-- ==== Sys2Proof/Tests/Slice0.lean ====
section
/-!
SUPPORT. Sys2Proof/Tests/Slice0.lean: the ill-formed commands that each check of WellFormed refuses, small tests of
single commands against values of the spec, and for each obligation the states and operands that meet its hypotheses.
-/
namespace Sys2Proof.Tests

set_option Elab.async false

open Sys2Proof Sys2Proof.Machine

/-! ## Small states and operands -/

/-- The state after reset with its device changed. -/
def st (f : Dev → Dev) : State := State.reset.withDev (f State.reset.dev)

/-- What a command leaves. -/
def ran (c : Instr) (s : State) : State := match exec c s with
  | .next t => t
  | _ => s

/-- A packet of ring 0 with word 1 and its first parameter words. -/
def pk (w1 : W32) (ps : List W32) : Packet := ⟨0, 0, 7, 0, w1, ps ++ List.replicate (14 - ps.length) 0⟩
/-- The same on ring 1. -/
def pk1 (w1 : W32) (ps : List W32) : Packet := { pk w1 ps with ring := 1 }

/-- A station instruction: opcode, ITEM, and the bits below its operands' top, [80:0]. -/
def ins (op item low : Nat) : W128 := BitVec.ofNat 128 (op * 2 ^ 120 + item * 2 ^ 81 + low)

/-- A command that is open. -/
def opened (id ring op : Nat) (d : Dev) : Dev :=
  { d with csq := { d.csq with open_ := d.csq.open_ ++ [⟨id, ring, 0, op, 7, 0, 0⟩], nextId := id + 1 } }

/-- Job j in a state, of class 1 on engine 0. -/
def job (j : Nat) (x : JobState) (d : Dev) : Dev :=
  d.setJob j { Job.empty with state := x, cls := if j = 0 then 0 else 1, engines := 1 }

/-- The link is up and the host may be written to. -/
def linked (d : Dev) : Dev := { d with hif := { d.hif with linkUp := true, bme := true, inReset := false } }

/-! ## WellFormed: one ill-formed command for each check -/

theorem test_wf_refuses_positions :
    (Instr.phasePoint 1024 none none).wf = false ∧ (Instr.phasePoint 32 none none).wf = false
    ∧ (Instr.commandEffectPoint 1024 []).wf = false ∧ (Instr.commandEffectPoint 1 []).wf = false
    ∧ (Instr.slotBoundary 1024).wf = false ∧ (Instr.ppsEdge false 1024 0 0).wf = false
    ∧ (Instr.ppsEdge false 0 8192 0).wf = false ∧ (Instr.systemSlot 1024 ⟨0, 0, 0, [], ⟨0, 0⟩, ⟨[], []⟩⟩).wf = false
    ∧ (Instr.replaySlot 0 1024 true [] [] [] ⟨[], 0⟩ ⟨[], 0⟩).wf = false ∧ (Instr.seamFlitPosition 1024 0).wf = false
    ∧ (Instr.seamFlitRx (List.replicate 272 0) 0 8192).wf = false := by decide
◇ ◇ ◇ ◇
THE TASK:
All lines in the data above from the one with "device changed. -/" through the one with "is open. -/" must be repeated exactly, and no others.

PROBLEM SOLUTION:
/-- The state after reset with its device changed. -/
def st (f : Dev → Dev) : State := State.reset.withDev (f State.reset.dev)

/-- What a command leaves. -/
def ran (c : Instr) (s : State) : State := match exec c s with
  | .next t => t
  | _ => s

/-- A packet of ring 0 with word 1 and its first parameter words. -/
def pk (w1 : W32) (ps : List W32) : Packet := ⟨0, 0, 7, 0, w1, ps ++ List.replicate (14 - ps.length) 0⟩
/-- The same on ring 1. -/
def pk1 (w1 : W32) (ps : List W32) : Packet := { pk w1 ps with ring := 1 }

/-- A station instruction: opcode, ITEM, and the bits below its operands' top, [80:0]. -/
def ins (op item low : Nat) : W128 := BitVec.ofNat 128 (op * 2 ^ 120 + item * 2 ^ 81 + low)

/-- A command that is open. -/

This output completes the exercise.